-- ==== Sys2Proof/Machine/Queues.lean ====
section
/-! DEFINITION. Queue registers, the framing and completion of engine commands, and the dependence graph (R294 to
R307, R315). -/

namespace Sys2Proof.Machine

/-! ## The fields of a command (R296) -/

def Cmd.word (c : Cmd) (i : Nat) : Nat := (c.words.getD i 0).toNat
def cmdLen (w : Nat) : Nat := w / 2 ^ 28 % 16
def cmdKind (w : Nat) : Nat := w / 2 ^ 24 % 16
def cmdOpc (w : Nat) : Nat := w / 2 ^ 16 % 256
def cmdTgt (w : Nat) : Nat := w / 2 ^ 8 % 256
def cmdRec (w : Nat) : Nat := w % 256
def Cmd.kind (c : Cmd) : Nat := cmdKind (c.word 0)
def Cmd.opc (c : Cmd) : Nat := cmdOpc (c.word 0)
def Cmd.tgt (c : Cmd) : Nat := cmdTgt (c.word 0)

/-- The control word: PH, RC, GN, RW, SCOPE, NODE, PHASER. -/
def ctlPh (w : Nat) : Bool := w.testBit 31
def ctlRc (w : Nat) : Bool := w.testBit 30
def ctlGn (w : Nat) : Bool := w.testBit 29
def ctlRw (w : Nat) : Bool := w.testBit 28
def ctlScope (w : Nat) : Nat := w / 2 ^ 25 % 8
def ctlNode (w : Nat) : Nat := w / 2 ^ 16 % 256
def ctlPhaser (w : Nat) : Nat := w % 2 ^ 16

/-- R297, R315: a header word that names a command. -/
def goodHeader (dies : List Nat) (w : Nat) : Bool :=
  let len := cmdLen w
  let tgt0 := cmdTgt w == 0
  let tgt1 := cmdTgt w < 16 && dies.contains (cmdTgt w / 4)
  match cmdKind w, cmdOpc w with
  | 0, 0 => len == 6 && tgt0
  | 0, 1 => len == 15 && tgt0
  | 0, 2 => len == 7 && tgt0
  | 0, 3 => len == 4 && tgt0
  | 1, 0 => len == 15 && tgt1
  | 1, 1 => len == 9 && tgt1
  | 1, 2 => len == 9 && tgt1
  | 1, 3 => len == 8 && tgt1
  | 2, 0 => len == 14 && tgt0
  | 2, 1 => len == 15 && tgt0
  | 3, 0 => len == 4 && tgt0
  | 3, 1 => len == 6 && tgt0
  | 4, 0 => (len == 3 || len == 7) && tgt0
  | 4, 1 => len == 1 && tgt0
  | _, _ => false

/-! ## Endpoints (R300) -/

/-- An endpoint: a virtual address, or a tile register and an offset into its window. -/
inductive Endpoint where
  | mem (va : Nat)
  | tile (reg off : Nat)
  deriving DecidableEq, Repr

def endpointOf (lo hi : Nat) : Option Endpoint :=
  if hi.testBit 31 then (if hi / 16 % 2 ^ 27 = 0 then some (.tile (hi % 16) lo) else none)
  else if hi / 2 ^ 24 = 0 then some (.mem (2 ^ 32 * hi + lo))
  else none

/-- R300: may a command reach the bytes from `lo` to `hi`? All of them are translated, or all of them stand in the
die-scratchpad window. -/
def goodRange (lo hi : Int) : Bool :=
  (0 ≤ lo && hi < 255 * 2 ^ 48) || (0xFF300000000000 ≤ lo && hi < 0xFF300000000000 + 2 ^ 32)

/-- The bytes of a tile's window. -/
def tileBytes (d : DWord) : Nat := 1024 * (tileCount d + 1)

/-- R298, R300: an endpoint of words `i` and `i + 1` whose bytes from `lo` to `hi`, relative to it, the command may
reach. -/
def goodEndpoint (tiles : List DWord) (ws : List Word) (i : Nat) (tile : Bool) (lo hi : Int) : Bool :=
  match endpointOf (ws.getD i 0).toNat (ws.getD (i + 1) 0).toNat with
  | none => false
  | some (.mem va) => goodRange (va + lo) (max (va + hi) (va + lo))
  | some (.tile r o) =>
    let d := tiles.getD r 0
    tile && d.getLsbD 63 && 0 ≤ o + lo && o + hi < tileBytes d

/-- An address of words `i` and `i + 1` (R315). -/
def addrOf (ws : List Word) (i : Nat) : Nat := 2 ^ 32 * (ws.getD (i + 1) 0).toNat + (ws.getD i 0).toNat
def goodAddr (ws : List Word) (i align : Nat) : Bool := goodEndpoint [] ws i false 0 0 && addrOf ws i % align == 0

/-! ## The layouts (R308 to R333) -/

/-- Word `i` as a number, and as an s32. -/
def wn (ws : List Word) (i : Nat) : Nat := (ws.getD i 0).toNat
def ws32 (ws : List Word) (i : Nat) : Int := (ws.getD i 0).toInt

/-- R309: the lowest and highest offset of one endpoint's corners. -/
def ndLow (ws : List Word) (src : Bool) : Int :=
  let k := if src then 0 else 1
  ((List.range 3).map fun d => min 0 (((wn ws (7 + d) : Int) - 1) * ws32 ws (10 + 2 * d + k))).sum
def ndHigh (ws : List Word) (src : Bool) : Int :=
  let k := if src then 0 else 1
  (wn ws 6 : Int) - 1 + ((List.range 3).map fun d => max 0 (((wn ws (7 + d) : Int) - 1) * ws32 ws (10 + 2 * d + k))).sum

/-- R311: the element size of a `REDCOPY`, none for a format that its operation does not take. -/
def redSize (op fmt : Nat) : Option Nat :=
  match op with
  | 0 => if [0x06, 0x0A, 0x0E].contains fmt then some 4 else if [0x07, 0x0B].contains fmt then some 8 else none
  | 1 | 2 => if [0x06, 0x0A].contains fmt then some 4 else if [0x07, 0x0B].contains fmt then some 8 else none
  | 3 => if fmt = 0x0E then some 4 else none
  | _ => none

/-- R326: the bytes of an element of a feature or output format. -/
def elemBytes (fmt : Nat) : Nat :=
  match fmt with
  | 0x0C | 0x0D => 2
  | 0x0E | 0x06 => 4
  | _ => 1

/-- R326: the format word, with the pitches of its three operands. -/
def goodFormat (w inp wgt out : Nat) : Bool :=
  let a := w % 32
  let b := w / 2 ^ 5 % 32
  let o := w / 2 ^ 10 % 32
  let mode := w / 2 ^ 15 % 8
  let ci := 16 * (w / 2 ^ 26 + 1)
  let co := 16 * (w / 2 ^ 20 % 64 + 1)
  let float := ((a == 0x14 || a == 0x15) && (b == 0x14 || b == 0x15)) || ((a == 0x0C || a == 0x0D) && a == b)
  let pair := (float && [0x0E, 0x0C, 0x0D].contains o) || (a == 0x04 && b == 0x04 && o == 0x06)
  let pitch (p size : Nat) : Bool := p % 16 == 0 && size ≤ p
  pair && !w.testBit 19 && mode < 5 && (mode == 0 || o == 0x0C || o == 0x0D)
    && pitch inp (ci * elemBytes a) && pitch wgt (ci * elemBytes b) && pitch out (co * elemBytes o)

----

▸ What to work on: Copy the material above verbatim.

▸ Response below:
-- ==== Sys2Proof/Machine/Queues.lean ====
section
/-! DEFINITION. Queue registers, the framing and completion of engine commands, and the dependence graph (R294 to
R307, R315). -/

namespace Sys2Proof.Machine

/-! ## The fields of a command (R296) -/

def Cmd.word (c : Cmd) (i : Nat) : Nat := (c.words.getD i 0).toNat
def cmdLen (w : Nat) : Nat := w / 2 ^ 28 % 16
def cmdKind (w : Nat) : Nat := w / 2 ^ 24 % 16
def cmdOpc (w : Nat) : Nat := w / 2 ^ 16 % 256
def cmdTgt (w : Nat) : Nat := w / 2 ^ 8 % 256
def cmdRec (w : Nat) : Nat := w % 256
def Cmd.kind (c : Cmd) : Nat := cmdKind (c.word 0)
def Cmd.opc (c : Cmd) : Nat := cmdOpc (c.word 0)
def Cmd.tgt (c : Cmd) : Nat := cmdTgt (c.word 0)

/-- The control word: PH, RC, GN, RW, SCOPE, NODE, PHASER. -/
def ctlPh (w : Nat) : Bool := w.testBit 31
def ctlRc (w : Nat) : Bool := w.testBit 30
def ctlGn (w : Nat) : Bool := w.testBit 29
def ctlRw (w : Nat) : Bool := w.testBit 28
def ctlScope (w : Nat) : Nat := w / 2 ^ 25 % 8
def ctlNode (w : Nat) : Nat := w / 2 ^ 16 % 256
def ctlPhaser (w : Nat) : Nat := w % 2 ^ 16

/-- R297, R315: a header word that names a command. -/
def goodHeader (dies : List Nat) (w : Nat) : Bool :=
  let len := cmdLen w
  let tgt0 := cmdTgt w == 0
  let tgt1 := cmdTgt w < 16 && dies.contains (cmdTgt w / 4)
  match cmdKind w, cmdOpc w with
  | 0, 0 => len == 6 && tgt0
  | 0, 1 => len == 15 && tgt0
  | 0, 2 => len == 7 && tgt0
  | 0, 3 => len == 4 && tgt0
  | 1, 0 => len == 15 && tgt1
  | 1, 1 => len == 9 && tgt1
  | 1, 2 => len == 9 && tgt1
  | 1, 3 => len == 8 && tgt1
  | 2, 0 => len == 14 && tgt0
  | 2, 1 => len == 15 && tgt0
  | 3, 0 => len == 4 && tgt0
  | 3, 1 => len == 6 && tgt0
  | 4, 0 => (len == 3 || len == 7) && tgt0
  | 4, 1 => len == 1 && tgt0
  | _, _ => false

/-! ## Endpoints (R300) -/

/-- An endpoint: a virtual address, or a tile register and an offset into its window. -/
inductive Endpoint where
  | mem (va : Nat)
  | tile (reg off : Nat)
  deriving DecidableEq, Repr

def endpointOf (lo hi : Nat) : Option Endpoint :=
  if hi.testBit 31 then (if hi / 16 % 2 ^ 27 = 0 then some (.tile (hi % 16) lo) else none)
  else if hi / 2 ^ 24 = 0 then some (.mem (2 ^ 32 * hi + lo))
  else none

/-- R300: may a command reach the bytes from `lo` to `hi`? All of them are translated, or all of them stand in the
die-scratchpad window. -/
def goodRange (lo hi : Int) : Bool :=
  (0 ≤ lo && hi < 255 * 2 ^ 48) || (0xFF300000000000 ≤ lo && hi < 0xFF300000000000 + 2 ^ 32)

/-- The bytes of a tile's window. -/
def tileBytes (d : DWord) : Nat := 1024 * (tileCount d + 1)

/-- R298, R300: an endpoint of words `i` and `i + 1` whose bytes from `lo` to `hi`, relative to it, the command may
reach. -/
def goodEndpoint (tiles : List DWord) (ws : List Word) (i : Nat) (tile : Bool) (lo hi : Int) : Bool :=
  match endpointOf (ws.getD i 0).toNat (ws.getD (i + 1) 0).toNat with
  | none => false
  | some (.mem va) => goodRange (va + lo) (max (va + hi) (va + lo))
  | some (.tile r o) =>
    let d := tiles.getD r 0
    tile && d.getLsbD 63 && 0 ≤ o + lo && o + hi < tileBytes d

/-- An address of words `i` and `i + 1` (R315). -/
def addrOf (ws : List Word) (i : Nat) : Nat := 2 ^ 32 * (ws.getD (i + 1) 0).toNat + (ws.getD i 0).toNat
def goodAddr (ws : List Word) (i align : Nat) : Bool := goodEndpoint [] ws i false 0 0 && addrOf ws i % align == 0

/-! ## The layouts (R308 to R333) -/

/-- Word `i` as a number, and as an s32. -/
def wn (ws : List Word) (i : Nat) : Nat := (ws.getD i 0).toNat
def ws32 (ws : List Word) (i : Nat) : Int := (ws.getD i 0).toInt

/-- R309: the lowest and highest offset of one endpoint's corners. -/
def ndLow (ws : List Word) (src : Bool) : Int :=
  let k := if src then 0 else 1
  ((List.range 3).map fun d => min 0 (((wn ws (7 + d) : Int) - 1) * ws32 ws (10 + 2 * d + k))).sum
def ndHigh (ws : List Word) (src : Bool) : Int :=
  let k := if src then 0 else 1
  (wn ws 6 : Int) - 1 + ((List.range 3).map fun d => max 0 (((wn ws (7 + d) : Int) - 1) * ws32 ws (10 + 2 * d + k))).sum

/-- R311: the element size of a `REDCOPY`, none for a format that its operation does not take. -/
def redSize (op fmt : Nat) : Option Nat :=
  match op with
  | 0 => if [0x06, 0x0A, 0x0E].contains fmt then some 4 else if [0x07, 0x0B].contains fmt then some 8 else none
  | 1 | 2 => if [0x06, 0x0A].contains fmt then some 4 else if [0x07, 0x0B].contains fmt then some 8 else none
  | 3 => if fmt = 0x0E then some 4 else none
  | _ => none

/-- R326: the bytes of an element of a feature or output format. -/
def elemBytes (fmt : Nat) : Nat :=
  match fmt with
  | 0x0C | 0x0D => 2
  | 0x0E | 0x06 => 4
  | _ => 1

/-- R326: the format word, with the pitches of its three operands. -/
def goodFormat (w inp wgt out : Nat) : Bool :=
  let a := w % 32
  let b := w / 2 ^ 5 % 32
  let o := w / 2 ^ 10 % 32
  let mode := w / 2 ^ 15 % 8
  let ci := 16 * (w / 2 ^ 26 + 1)
  let co := 16 * (w / 2 ^ 20 % 64 + 1)
  let float := ((a == 0x14 || a == 0x15) && (b == 0x14 || b == 0x15)) || ((a == 0x0C || a == 0x0D) && a == b)
  let pair := (float && [0x0E, 0x0C, 0x0D].contains o) || (a == 0x04 && b == 0x04 && o == 0x06)
  let pitch (p size : Nat) : Bool := p % 16 == 0 && size ≤ p
  pair && !w.testBit 19 && mode < 5 && (mode == 0 || o == 0x0C || o == 0x0D)
    && pitch inp (ci * elemBytes a) && pitch wgt (ci * elemBytes b) && pitch out (co * elemBytes o)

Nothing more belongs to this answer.